6             We have already found in P. vulnus that Pv-engs were expressed at high level in adult stages (females and males) as in P. loosi suggesting an active role of these stages in parasitism.

Reviewer 3 Report

1st question.

4.3. Genomic DNA amplification

Your statement is "Cycling conditions used were: an initial denaturation at 94°C for 2 min, followed by 45 cycles of denaturation..."
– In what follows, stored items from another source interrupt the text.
-- ==== Sys2Proof/Tests/Slice0.lean ====
section
/-! SUPPORT. The model's own tests. Every expected value is copied from spec/95_test_vectors.md or from an example of the
rule named; none comes from the model. The `witness_` theorems show states and operands that meet the hypotheses of each
obligation, clause by clause, at boundary values. -/

namespace Sys2Proof.Tests

open Sys2Proof Sys2Proof.Machine

/-- One component of the state an operation leaves. -/
def after {α : Type} (o : Host.Outcome State Fault Refusal) (f : State → α) : Option α :=
  match o with
  | .next t => some (f t)
  | .fault r => nomatch r
  | .refused _ => none

/-- The state after reset with one command word presented. -/
def given (c : Command) : State := { State.reset with inputs := [.command c] }

/-! ## WellFormed refuses the byte views of PC (30_encoding.md R99) -/

theorem test_hi_pc_ill_formed : Instr.wellFormed (.hi .pc) = false := by decide
theorem test_lo_pc_ill_formed : Instr.wellFormed (.lo .pc) = false := by decide
theorem test_setHi_pc_ill_formed : Instr.wellFormed (.setHi .pc 0x12) = false := by decide
theorem test_setLo_pc_ill_formed : Instr.wellFormed (.setLo .pc 0x12) = false := by decide

/-! ## Decoding: words written out as op, r, w, b (30_encoding.md R92, R93; examples of R103 and 95_test_vectors.md) -/

theorem test_decode_hi : decode 0b00001_001_0000000000000000_00000000 = .ok (.hi .bc) := rfl
theorem test_decode_lo : decode 0b00010_000_0000000000000000_00000000 = .ok (.lo .af) := rfl
theorem test_decode_value : decode 0b00011_101_0000000000000000_00000000 = .ok (.value .pc) := rfl
theorem test_decode_setHi : decode 0b00100_000_0000000000000000_10101011 = .ok (.setHi .af 0xAB) := rfl
theorem test_decode_setLo : decode 0b00101_100_0000000000000000_11111111 = .ok (.setLo .sp 0xFF) := rfl
theorem test_decode_set : decode 0b00110_011_1100000011011110_00000000 = .ok (.set .hl 0xC0DE) := rfl
theorem test_decode_zero : decode 0b01000_000_0000000000000000_00000000 = .ok .zero := rfl
theorem test_decode_subtract : decode 0b01001_000_0000000000000000_00000000 = .ok .subtract := rfl
theorem test_decode_halfCarry : decode 0b01010_000_0000000000000000_00000000 = .ok .halfCarry := rfl
theorem test_decode_carry : decode 0b01011_000_0000000000000000_00000000 = .ok .carry := rfl
theorem test_decode_setZero : decode 0b01100_000_0000000000000000_00000001 = .ok (.setZero true) := rfl
theorem test_decode_setSubtract : decode 0b01101_000_0000000000000000_00000000 = .ok (.setSubtract false) := rfl
theorem test_decode_setHalfCarry : decode 0b01110_000_0000000000000000_00000001 = .ok (.setHalfCarry true) := rfl
theorem test_decode_setCarry : decode 0b01111_000_0000000000000000_00000001 = .ok (.setCarry true) := rfl
theorem test_decode_read8 : decode 0b10000_000_1111111111111111_00000000 = .ok (.read8 0xFFFF) := rfl
theorem test_decode_write8 : decode 0b10001_000_1101000001010000_01000010 = .ok (.write8 0xD050 0x42) := rfl

/-- V-ILL of 95_test_vectors.md, every row. -/
theorem test_illegal_words :
    ((([0x00000000, 0xFFFFFFFF, 0x38000000, 0x90000000, 0x08000001, 0x0D000000, 0x15000000, 0x25000012, 0x2D000012,
        0x1E000000] : List Command)
      ++ [0x36000000, 0x30123401, 0x20000100, 0x41000000, 0x40000100, 0x60000002, 0x7C000001, 0x81000000, 0x80000001,
        0x89000000]).all fun c => (decode c).toOption.isNone) = true := rfl

/-- The host's entry to the decoder reads the table's own numbering (`WRITE8 0xD050, 0x42` and a reserved word). -/
theorem test_decodeTableWord :
    decodeTableWord 32 0x88D05042 = some (.write8 0xD050 0x42) ∧ decodeTableWord 32 0x38000000 = none := by decide

/-! ## One operation each (V-REG, V-FLG, S4, S7, V-BNK, V-BND and the rules' examples) -/

theorem test_hi : after (exec (.hi .bc) { State.reset with bc := 0xBE0F }) State.rsp = some 0x00BE := by decide
theorem test_lo : after (exec (.lo .af) { State.reset with af := 0x1280 }) State.rsp = some 0x0080 := by decide
theorem test_value : after (exec (.value .pc) State.reset) State.rsp = some 0x0100 := by decide
theorem test_setHi : after (exec (.setHi .af 0xAB) { State.reset with af := 0x1280 }) State.af = some 0xAB80 := by decide
theorem test_setHi_keeps_low : after (exec (.setHi .bc 0xFF) { State.reset with bc := 0x1234 }) State.bc = some 0xFF34 := by
  decide
theorem test_setLo_masks : after (exec (.setLo .af 0x0F) { State.reset with af := 0x12E0 }) State.af = some 0x1200 := by
  decide
theorem test_setLo_unmasked : after (exec (.setLo .bc 0x0F) { State.reset with bc := 0xBEEF }) State.bc = some 0xBE0F := by
  decide
theorem test_set_masks : after (exec (.set .af 0x12FF) State.reset) State.af = some 0x12F0 := by decide
theorem test_set_unmasked : after (exec (.set .de 0xFFFF) State.reset) State.de = some 0xFFFF := by decide
theorem test_zero : after (exec .zero { State.reset with af := 0x1280 }) State.rsp = some 1 := by decide
theorem test_subtract : after (exec .subtract { State.reset with af := 0x1280 }) State.rsp = some 0 := by decide
theorem test_subtract_set : after (exec .subtract { State.reset with af := 0x0040 }) State.rsp = some 1 := by decide
theorem test_halfCarry : after (exec .halfCarry { State.reset with af := 0x0020 }) State.rsp = some 1 := by decide
theorem test_carry : after (exec .carry { State.reset with af := 0x12E0 }) State.rsp = some 0 := by decide
theorem test_carry_set : after (exec .carry { State.reset with af := 0x0010 }) State.rsp = some 1 := by decide
theorem test_setZero : after (exec (.setZero true) { State.reset with af := 0x1200 }) State.af = some 0x1280 := by decide
theorem test_setZero_clear : after (exec (.setZero false) { State.reset with af := 0xFFF0 }) State.af = some 0xFF70 := by
  decide
theorem test_setSubtract : after (exec (.setSubtract true) State.reset) State.af = some 0x0040 := by decide
theorem test_setSubtract_clear :
    after (exec (.setSubtract false) { State.reset with af := 0xFFF0 }) State.af = some 0xFFB0 := by decide
theorem test_setHalfCarry : after (exec (.setHalfCarry true) State.reset) State.af = some 0x0020 := by decide
theorem test_setHalfCarry_clear :
    after (exec (.setHalfCarry false) { State.reset with af := 0xFFF0 }) State.af = some 0xFFD0 := by decide
theorem test_setCarry : after (exec (.setCarry true) { State.reset with af := 0x5A40 }) State.af = some 0x5A50 := by decide
theorem test_setCarry_clear : after (exec (.setCarry false) { State.reset with af := 0x12F0 }) State.af = some 0x12E0 := by
  decide

/-- Reads after reset: V-RST, with conflict C1 decided for the table. -/
theorem test_read8_after_reset :
    ((([(0xFF04, 0x1E), (0xFF05, 0x00), (0xFF47, 0xFC), (0xFF70, 0x00), (0xFFFF, 0x00), (0xDFFF, 0x00)] :
        List (Word × Word)) ++ [(0xE000, 0xFF), (0xFDFF, 0xFF), (0xFE00, 0x00), (0xFEA0, 0xFF), (0xFEFF, 0xFF)]).all fun p =>
      after (exec (.read8 p.1) State.reset) State.rsp == some p.2) = true := rfl

/-- `READ8 0x0100` asks the Cartridge (P4, row 2): the byte is the free value. -/
theorem test_read8_cartridge :
    after (exec (.read8 0x0100) State.reset) State.rsp = some ((Config.cartRead [] 0x0100).setWidth 16) := rfl

/-- `WRITE8 0xFF70, 0xFB` and `WRITE8 0xFF4F, 0xFE` (S4): the bank and the stored byte. -/
theorem test_write8_bank_selects :
    after (exec (.write8 0xFF70 0xFB) State.reset) (fun t => (t.wramBank, t.readByte 0xFF70)) = some (3, 0xFB) ∧
    after (exec (.write8 0xFF4F 0xFE) State.reset) (fun t => (t.vramBank, t.readByte 0xFF4F)) = some (0, 0xFE) := by
  decide

/-- `WRITE8 0xD050, 0x42` with work-RAM bank 3 (S7), and `WRITE8 0x2000, 0x05` (R181). -/
theorem test_write8_store_and_cartridge :
    after (exec (.write8 0xD050 0x42) { State.reset with wramBank := 3 }) State.wram = some [(0x4050, 0x42)] ∧
    after (exec (.write8 0x2000 0x05) State.reset) State.cart = some [.writeROM 0x2000 0x05] := by decide

/-- V-OFF of 95_test_vectors.md: the largest offsets. -/
theorem test_offsets :
    target 0x9FFF 1 1 = .cell .vram 0x3FFF ∧ target 0xD000 0 1 = .cell .wram 0x2000 ∧
    target 0xDFFF 0 7 = .cell .wram 0x8FFF ∧ target 0xCFFF 0 7 = .cell .wram 0x0FFF ∧
    target 0xFE9F 0 1 = .cell .oam 0x9F ∧ target 0xFFFF 0 1 = .cell .high 0xFF := by decide

/-! ## One step -/

/-- P5, row 4: the word 0xFFFFFFFF changes nothing and answers `ill` = 1. -/
theorem test_step_illegal :
    after (step (given 0xFFFFFFFF)) (fun t => (t.ill, t.rsp, t.af, t.inputs)) = some (true, 0, 0, []) := by decide

/-- P5, row 6: `RESET` clears what was written and keeps the Cartridge. -/
theorem test_step_reset :
    after (step { State.reset with hl := 0xC0DE, wramBank := 5, wram := [(0x6000, 0x99)], cart := [.writeROM 0x2000 5],
                                   inputs := [.reset] })
      (fun t => decide (t.hl = 0 ∧ t.wramBank = 1 ∧ t.wram = [] ∧ t.pc = 0x0100 ∧ t.cart = [.writeROM 0x2000 5])) =
      some true := by decide

/-- A word placed by `withFetchWord` is what the next step runs (`SET BC, 0x1234` of V-REG). -/
theorem test_withFetchWord : after (step (State.reset.withFetchWord 32 0x31123400)) State.bc = some 0x1234 := by decide

/-! ## Witnesses -/

/-- A state away from reset that meets the invariant, with a byte at the end of each store. -/
def sample : State :=
  { State.reset with
    af := 0x12F0, bc := 0xBE0F, sp := 0xFFFE, vramBank := 1, wramBank := 7, vram := [(0x3FFF, 0xAA)],
    wram := [(0x0000, 0x21), (0x8FFF, 0x42)], oam := [(0x9F, 0x52)], high := [(0xFF, 0x1F)] }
I think that 45 cycles is way too much in a PCR that you use PCR product for sequencing and continue with cloning procedure, considering the PCR mistakes

and artifacts. What is your thoughts? Are you using a special master mix (e.g. HIFI polymerase)?. Are there any SNIPs in you cloning sequencing results?

2nd question.

4.7. Expression pattern analysis

Your statement is "The relative expression among life stages was calculated by using the ΔΔCt method"
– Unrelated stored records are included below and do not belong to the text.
-- ==== Sys2Proof/Config.lean ====
section
/-! DEFINITION. The parameters of the block (00_scope.md R5) and the values the spec leaves open. -/

namespace Sys2Proof.Config

/-- `OPW`: the width of every operand and result, fixed by the document (R5). -/
def opw : Nat := 32

/-- `QNAN_OUT`: the pattern of every NaN the block generates (R5, R55; the spec's decision D9; log entry 5). -/
def qnanOut : Word := 0x7FC00000#32

/-- `ILLEGAL_DATA`: `rsp_data` of an illegal response (R5, R110; the spec's decision D5; log entry 6). -/
def illegalData : Word := 0x00000000#32

/-- The two operations whose value the spec leaves open on some operands (R80, R81). -/
inductive F2iOp where
  /-- F2UI -/
  | f2ui
  /-- F2SI -/
  | f2si
  deriving DecidableEq, Repr

/-- `F2I_OOR(op, x)`: the result of a float-to-integer conversion outside the target range, of a NaN or of
an infinity (R5, R80, R81; D12). OPEN in the spec: it depends on the operation and the operand alone and
nothing else is known of it. A free value (log entry 2). -/
opaque f2iOor : F2iOp → Word → Word

/-- `LATENCY(op)`: OPEN in the spec; no rule depends on it, and nothing in this model reads it
(R5, R125; D3; log entry 7). -/
opaque latency : OpCode → Nat

/-- `rsp_data` while `rsp_valid = 0`: unspecified (R19, R120; U9). The `n`-th draw of a free value (log entry 3). -/
opaque freeRspData : Nat → Word

/-- `rsp_illegal` while `rsp_valid = 0`: unspecified (R19, R120; U9). The `n`-th draw of a free value (log entry 3). -/
opaque freeRspIllegal : Nat → Bool

end Sys2Proof.Config
end

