-- ==== Sys2Proof/Machine/State.lean ====
section
/-! DEFINITION. The state of the machine: the ports of the block (10_state.md R14, R15), its reset line
(70_reset_and_hazards.md R120) and the moves its host has still to make. The block itself holds no register,
no program counter, no flag, no control register and no memory (R10 to R13, R17, R18, R20). -/

namespace Sys2Proof.Machine

/-- No step of this machine ends in a fault. The block's one fault, the illegal operation, is a RESPONSE and
the machine goes on (R16, R110), so it is a next state; the step is total and the block is never stuck
(R16, R111). Nobody raises a `Fault`; having none is safe, because every command's response is the rules'. -/
inductive Fault
  deriving DecidableEq, Repr

/-- Why a command has no meaning. -/
inductive Refusal where
  /-- Raised by an arm of `exec` whose instruction has no meaning yet (none is left); safe, it refuses. -/
  | notModelled (mnemonic : String)
  deriving DecidableEq, Repr

/-- The command port, inputs of the block (R14). -/
structure CmdPort where
  /-- `cmd_valid`: a command is presented -/
  valid : Bool
  /-- `cmd_op` -/
  op : OpCode
  /-- `cmd_rs1` -/
  rs1 : Word
  /-- `cmd_rs2` -/
  rs2 : Word
  /-- `cmd_rs3` -/
  rs3 : Word
  deriving DecidableEq, Repr

/-- The response port, outputs of the block (R15). -/
structure RspPort where
  /-- `rsp_valid`: a response is presented -/
  valid : Bool
  /-- `rsp_data` -/
  data : Word
  /-- `rsp_illegal`: the command selected an operation the block does not implement -/
  illegal : Bool
  deriving DecidableEq, Repr

/-- What drives the block in one step: its reset line (R120) and its command port (R14). -/
structure Pins where
  /-- the block is being reset (R120; the line is the model's name for the event, log entry 8) -/
  rst : Bool
  cmd : CmdPort
  deriving DecidableEq, Repr

/-- The state. -/
structure State where
  /-- what drives the block in the step to come -/
  pins : Pins
  /-- the response port, as the last step left it -/
  rsp : RspPort
  /-- what the host will drive in the steps after that, in order: the host's free choice
  (00_scope.md section 7 items 8 and 9; the model's own field, log entry 8) -/
  inputs : List Pins
  /-- how many free values of the silent response port have been drawn (the model's own field, log entry 3) -/
  draws : Nat
  deriving DecidableEq, Repr

/-- The command port of a command (R30): its fields on the wires, `cmd_valid = 1`. -/
def CmdPort.ofInstr (i : Instr) : CmdPort :=
  { valid := true, op := i.opcode, rs1 := i.rs1, rs2 := i.rs2, rs3 := i.rs3 }

/-- The host presents the command `i`. -/
def Pins.present (i : Instr) : Pins := { rst := false, cmd := CmdPort.ofInstr i }

/-- The host presents nothing: `cmd_valid = 0`. -/
def Pins.idle : Pins := { rst := false, cmd := { valid := false, op := 0, rs1 := 0, rs2 := 0, rs3 := 0 } }

/-- A response carrying a result (R16). -/
def RspPort.result (data : Word) : RspPort := { valid := true, data := data, illegal := false }

/-- The machine right after reset (R19, R120 to R122): `rsp_valid = 0` and no response pending. `rsp_data` and
`rsp_illegal` are unspecified there, and the host presents no command yet: the values named for them are in
log entry 1 (DESIGN CHOICE). -/
def State.reset : State :=
  { pins := Pins.idle, rsp := { valid := false, data := 0#32, illegal := false }, inputs := [], draws := 0 }

/-- The state with another response on the response port. -/
def State.withRsp (s : State) (r : RspPort) : State := { s with rsp := r }

/-- The state driven by other pins. -/
def State.withPins (s : State) (p : Pins) : State := { s with pins := p }

end Sys2Proof.Machine
end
I do not see any indication of the number of individuals. I understand that you calibrate the difference between the stages with ΔΔCt method however even one individual probably could make the difference, am I right? How many individuals did you use for this test? collecting method? 

3rd question.

2.6. Silencing of Pl-eng-2

 Your statement is  "No differences were observed in the number of males and females (Fig. 7)".
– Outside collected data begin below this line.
-- ==== Sys2Proof/Laws/Rounding.lean ====
section
/-! SUPPORT. What rounding can do, said once: `rneInt` (R51), `roundRne` and `packMag` (R53), and where the
representable magnitudes lie. -/

namespace Sys2Proof.Laws

open Sys2Proof Sys2Proof.Machine

set_option Elab.async false

/-- `rneInt` is within half a unit, and is even at a tie (R51). -/
theorem rneInt_spec (num : Int) {den : Nat} (hd : 0 < den) :
    2 * (rneInt num den * den) ≤ 2 * num + den ∧ 2 * num ≤ 2 * (rneInt num den * den) + den ∧
    ((2 * (rneInt num den * den) = 2 * num + den ∨ 2 * num = 2 * (rneInt num den * den) + den) →
      rneInt num den % 2 = 0) := by
  have h1 := Int.emod_add_mul_ediv num den
  have h2 := Int.emod_nonneg num (by omega : (den : Int) ≠ 0)
  have h3 := Int.emod_lt_of_pos num (by omega : (0 : Int) < den)
  simp only [rneInt]
  generalize num % (den : Int) = r at *
  generalize num / (den : Int) = f at *
  have e1 : f * (den : Int) = den * f := Int.mul_comm _ _
  have e2 : (f + 1) * (den : Int) = den * f + den := by rw [Int.add_mul, Int.one_mul, Int.mul_comm]
  generalize (den : Int) * f = p at *
  split_ifs with a b c <;> (try rw [e1]) <;> (try rw [e2]) <;> refine ⟨by omega, by omega, by omega⟩

theorem rneInt_nonneg (num den : Nat) : 0 ≤ rneInt num den := by
  have : 0 ≤ (num : Int) / (den : Int) := Int.ediv_nonneg (by positivity) (by positivity)
  simp only [rneInt]
  split_ifs <;> omega

/-- `roundRne` packs `R` quanta of `2^k` units: `R` has at most 24 bits, all of them where the quantum is not
the smallest, the magnitude lies in the binade of the quantum, `R` is within half a quantum and even at a tie
(R53). -/
theorem roundRne_spec (s : Bool) {num den : Nat} (hd : 0 < den) (hn : num ≠ 0) :
    ∃ R k : Nat, roundRne s num den = packMag s (R * 2 ^ k) ∧
      R ≤ 2 ^ 24 ∧ (k = 0 ∨ 2 ^ 23 ≤ R) ∧
      (k = 0 ∨ 2 ^ (23 + k) * den ≤ num * scale) ∧ num * scale < 2 ^ (24 + k) * den ∧
      2 * (R * 2 ^ k * den) ≤ 2 * (num * scale) + 2 ^ k * den ∧
      2 * (num * scale) ≤ 2 * (R * 2 ^ k * den) + 2 ^ k * den ∧
      ((2 * (R * 2 ^ k * den) = 2 * (num * scale) + 2 ^ k * den ∨
        2 * (num * scale) = 2 * (R * 2 ^ k * den) + 2 ^ k * den) → R % 2 = 0) := by
  set m := num * scale / den with hm
  set k := Nat.log2 m - 23 with hk
  have hdk : 0 < den * 2 ^ k := by positivity
  obtain ⟨R, hR⟩ := Int.eq_ofNat_of_zero_le (rneInt_nonneg (num * scale) (den * 2 ^ k))
  have hspec := rneInt_spec ((num * scale : Nat) : Int) hdk
  rw [hR] at hspec
  have hmd : m * den ≤ num * scale := Nat.div_mul_le_self _ _
  have hmd' : num * scale < (m + 1) * den := by
    rw [hm, Nat.mul_comm (_ + 1)]; exact Nat.lt_mul_div_succ _ hd
  have hlow : k = 0 ∨ 2 ^ (23 + k) ≤ m := by
    rcases Nat.eq_zero_or_pos k with h | h
    · exact .inl h
    · refine .inr ?_
      have hm0 : m ≠ 0 := by rintro h0; rw [h0] at hk; simp at hk; omega
      rw [(by omega : 23 + k = Nat.log2 m)]; exact (log2_bounds hm0).1
  have hhigh : m < 2 ^ (24 + k) := by
    by_cases hm0 : m = 0
    · rw [hm0]; positivity
    · exact lt_of_lt_of_le (log2_bounds hm0).2 (Nat.pow_le_pow_right (by decide) (by omega))
  have a1 : k = 0 ∨ 2 ^ (23 + k) * den ≤ num * scale :=
    hlow.imp_right fun h => le_trans (Nat.mul_le_mul_right _ h) hmd
  have a2 : num * scale < 2 ^ (24 + k) * den := lt_of_lt_of_le hmd' (Nat.mul_le_mul_right _ hhigh)
  have c1 : 2 * (R * 2 ^ k * den) ≤ 2 * (num * scale) + 2 ^ k * den := by
    have := hspec.1; rw [← Int.ofNat_le]; push_cast at this ⊢; nlinarith
  have c2 : 2 * (num * scale) ≤ 2 * (R * 2 ^ k * den) + 2 ^ k * den := by
    have := hspec.2.1; rw [← Int.ofNat_le]; push_cast at this ⊢; nlinarith
  refine ⟨R, k, ?_, ?_, ?_, a1, a2, c1, c2, ?_⟩
  · simp only [roundRne, if_neg hn, ← hm, ← hk, hR]; rfl
  · have hlt : 2 * (R * (2 ^ k * den)) < 2 * (2 ^ 24 * (2 ^ k * den)) + 2 ^ k * den := by
      have e : 2 ^ (24 + k) * den = 2 ^ 24 * (2 ^ k * den) := by rw [pow_add, Nat.mul_assoc]
      rw [e] at a2; rw [Nat.mul_assoc R] at c1; omega
    have hp : 0 < 2 ^ k * den := by positivity
    by_contra hR'
    have := Nat.mul_le_mul_right (2 ^ k * den) (by omega : 2 ^ 24 + 1 ≤ R)
    rw [Nat.add_mul, Nat.one_mul] at this; omega
  · refine a1.imp_right fun h => ?_
    have e : 2 ^ (23 + k) * den = 2 ^ 23 * (2 ^ k * den) := by rw [pow_add, Nat.mul_assoc]
    have hp : 0 < 2 ^ k * den := by positivity
    rw [e] at h; rw [Nat.mul_assoc R] at c2
    by_contra hR'
    have := Nat.mul_le_mul_right (2 ^ k * den) (by omega : R + 1 ≤ 2 ^ 23)
    rw [Nat.add_mul, Nat.one_mul] at this; omega
  · intro h
    have : (R : Int) % 2 = 0 := by
      apply hspec.2.2
      rcases h with h | h
      · left; have h : ((2 * (R * 2 ^ k * den) : Nat) : Int) = ((2 * (num * scale) + 2 ^ k * den : Nat) : Int) := by rw [h]
        push_cast at h ⊢; linarith
      · right; have h : ((2 * (num * scale) : Nat) : Int) = ((2 * (R * 2 ^ k * den) + 2 ^ k * den : Nat) : Int) := by rw [h]
        push_cast at h ⊢; linarith
    omega

/-- The fields of a packed magnitude below the overflow bound: it is represented exactly (R53). -/
theorem packMag_spec (s : Bool) {R k : Nat} (hR : R ≤ 2 ^ 24) (hk : k = 0 ∨ 2 ^ 23 ≤ R)
    (h : R * 2 ^ k < 2 ^ 128 * scale) :
    Rules.sign (packMag s (R * 2 ^ k)) = s.toNat ∧ Rules.expo (packMag s (R * 2 ^ k)) ≤ 254 ∧
    mag (packMag s (R * 2 ^ k)) = R * 2 ^ k ∧
    (Rules.expo (packMag s (R * 2 ^ k)) = 0 ↔ R * 2 ^ k < 2 ^ 23) ∧
    (R % 2 = 0 → Rules.mant (packMag s (R * 2 ^ k)) % 2 = 0) := by
  have hs := bool_toNat_le s
  by_cases hsub : R * 2 ^ k < 2 ^ 23
  · have hk0 : k = 0 := by
      rcases hk with h | h
      · exact h
      · have := Nat.mul_le_mul h (Nat.one_le_two_pow (n := k)); omega
    subst hk0
    rw [packMag, if_neg (by omega), if_pos hsub, pack_rule s (by decide) hsub]
    refine ⟨sign_cat hs (by decide) hsub, ?_, ?_, ?_, ?_⟩
    · rw [expo_cat hs (by decide) hsub]; decide
    · rw [mag, expo_rule, expo_cat hs (by decide) hsub, if_pos rfl, mant_rule, mant_cat hs (by decide) hsub]
    · exact ⟨fun _ => hsub, fun _ => expo_cat hs (by decide) hsub⟩
    · rw [mant_cat hs (by decide) hsub]; simp
  · -- the leading bit stands at 23 + k, or at 24 + k when the rounding carried
    obtain ⟨j, r, hV, hr1, hr2, hpar⟩ : ∃ j r, R * 2 ^ k = r * 2 ^ j ∧ 2 ^ 23 ≤ r ∧ r < 2 ^ 24 ∧ (R % 2 = 0 → r % 2 = 0) := by
      rcases Nat.lt_or_ge R (2 ^ 24) with hlt | hge
      · refine ⟨k, R, rfl, ?_, hlt, id⟩
        rcases hk with h | h
        · subst h; simpa using hsub
        · exact h
      · have : R = 2 ^ 24 := by omega
        exact ⟨k + 1, 2 ^ 23, by rw [this, pow_succ]; ring, by decide, by decide, fun _ => by decide⟩
    rw [hV] at h hsub ⊢
    have hlog : Nat.log2 (r * 2 ^ j) = 23 + j := by
      rw [Nat.log2_eq_iff (by positivity)]
      constructor
      · rw [pow_add]; exact Nat.mul_le_mul_right _ hr1
      · rw [(by omega : 23 + j + 1 = 24 + j), pow_add]; exact Nat.mul_lt_mul_of_pos_right hr2 (by positivity)
    have hj : j < 254 := by
      by_contra hj
      have h1 : 2 ^ 23 * 2 ^ 254 ≤ r * 2 ^ j := Nat.mul_le_mul hr1 (Nat.pow_le_pow_right (by decide) (by omega))
      have h2 : 2 ^ 128 * scale = 2 ^ 23 * 2 ^ 254 := by norm_num [scale]
      omega
    have hm : r * 2 ^ j / 2 ^ j - 2 ^ 23 = r - 2 ^ 23 := by rw [Nat.mul_div_cancel _ (by positivity)]
    have hm' : r - 2 ^ 23 < 2 ^ 23 := by omega
    have he : 23 + j - 22 < 2 ^ 8 := by omega
    rw [packMag, if_neg (by omega), if_neg hsub, hlog, (by omega : 23 + j - 23 = j), hm, pack_rule s he hm']
    refine ⟨sign_cat hs he hm', ?_, ?_, ?_, ?_⟩
    · rw [expo_cat hs he hm']; omega
    · rw [mag, expo_rule, expo_cat hs he hm', if_neg (by omega), mant_rule, mant_cat hs he hm', (by omega : 23 + j - 22 - 1 = j), (by omega : 2 ^ 23 + (r - 2 ^ 23) = r)]
    · rw [expo_cat hs he hm']; constructor <;> intro h' <;> omega
    · intro h'; rw [mant_cat hs he hm']; have := hpar h'; omega

/-- From the overflow bound on the result is the infinity (R53). -/
theorem packMag_overflow (s : Bool) {v : Nat} (h : 2 ^ 128 * scale ≤ v) : packMag s v = Rules.cat s.toNat 255 0 := by
  rw [packMag, if_pos h, infOf_rule]

/-- A representable magnitude is below the binade of a quantum or a whole number of quanta (R50). -/
theorem mag_multiple (y : Word) (k : Nat) : mag y < 2 ^ (23 + k) ∨ 2 ^ k ∣ mag y := by
  have hm := mant_lt y
  rw [mag, expo_rule, mant_rule]
  split_ifs with h
  · left; exact lt_of_lt_of_le hm (Nat.pow_le_pow_right (by decide) (by omega))
  · rcases Nat.lt_or_ge (Rules.expo y - 1) k with hk | hk
    · left
      have h1 : (2 ^ 23 + Rules.mant y) * 2 ^ (Rules.expo y - 1) < 2 ^ 24 * 2 ^ (Rules.expo y - 1) :=
        Nat.mul_lt_mul_of_pos_right (by omega) (by positivity)
      rw [← pow_add] at h1
      exact lt_of_lt_of_le h1 (Nat.pow_le_pow_right (by decide) (by omega))
    · right; exact Dvd.dvd.mul_left (pow_dvd_pow 2 hk) _

/-- Every finite magnitude is below the overflow bound (R50). -/
theorem mag_lt (y : Word) (h : Rules.expo y ≠ 255) : mag y < 2 ^ 128 * scale := by
  have hm := mant_lt y
  have he := expo_lt y
  have hs : 2 ^ 128 * scale = 2 ^ 24 * 2 ^ 253 := by norm_num [scale]
  rw [hs, mag, expo_rule, mant_rule]
  split_ifs with h0
  · exact lt_of_lt_of_le hm (by norm_num)
  · calc (2 ^ 23 + Rules.mant y) * 2 ^ (Rules.expo y - 1) < 2 ^ 24 * 2 ^ (Rules.expo y - 1) :=
        Nat.mul_lt_mul_of_pos_right (by omega) (by positivity)
      _ ≤ 2 ^ 24 * 2 ^ 253 := Nat.mul_le_mul_left _ (Nat.pow_le_pow_right (by decide) (by omega))

end Sys2Proof.Laws
end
Why you have no significant differences in the adult numbers for this experiment. Were you expecting differences? If yes you should write soemthing on the discussion if not, why do you show this results?

Author Response

Reply to referee 3

1st question.

We agree with referee 3, we used 35 cycles , it was a mistyping (Fanelli  et al.,2014. We sequenced different clones and we did not find sequence diversity among clones, otherwise we would have commented.

2nd question.

Transcript accumulation was calculated using the Comparative Ct method (ΔΔCt) with reference to expression of control.

We have added directly the number of specimens used to determine the expression pattern.

A different number of nematodes couldn’t make differences as we started from the same amount of male, female and J2 RNA, the same amount of cDNA and the amount of target is normalised to endogenous control 18S RNA and relative to the untreated sample (control) as calibrator.

3rd question.

First of all, we would like to stress that silencing by soaking is transient and also depends from the genes that you are going to silence. In our study, after 45 days (one life cycle for P. loosi) of incubation on carrot discs, we observed a decrease in reproduction (35%) of final population compared to the control population. The sum of the number of eggs, juveniles, females, and males was considered as the final nematode population. Then we demonstrated that this decrease is due to a reduced number of eggs and larval stages, while the ratio of females: males was comparable with that of the control population. Thus we have interpreted this result as the consequence of a reduced ability to feed and finally to reproduce.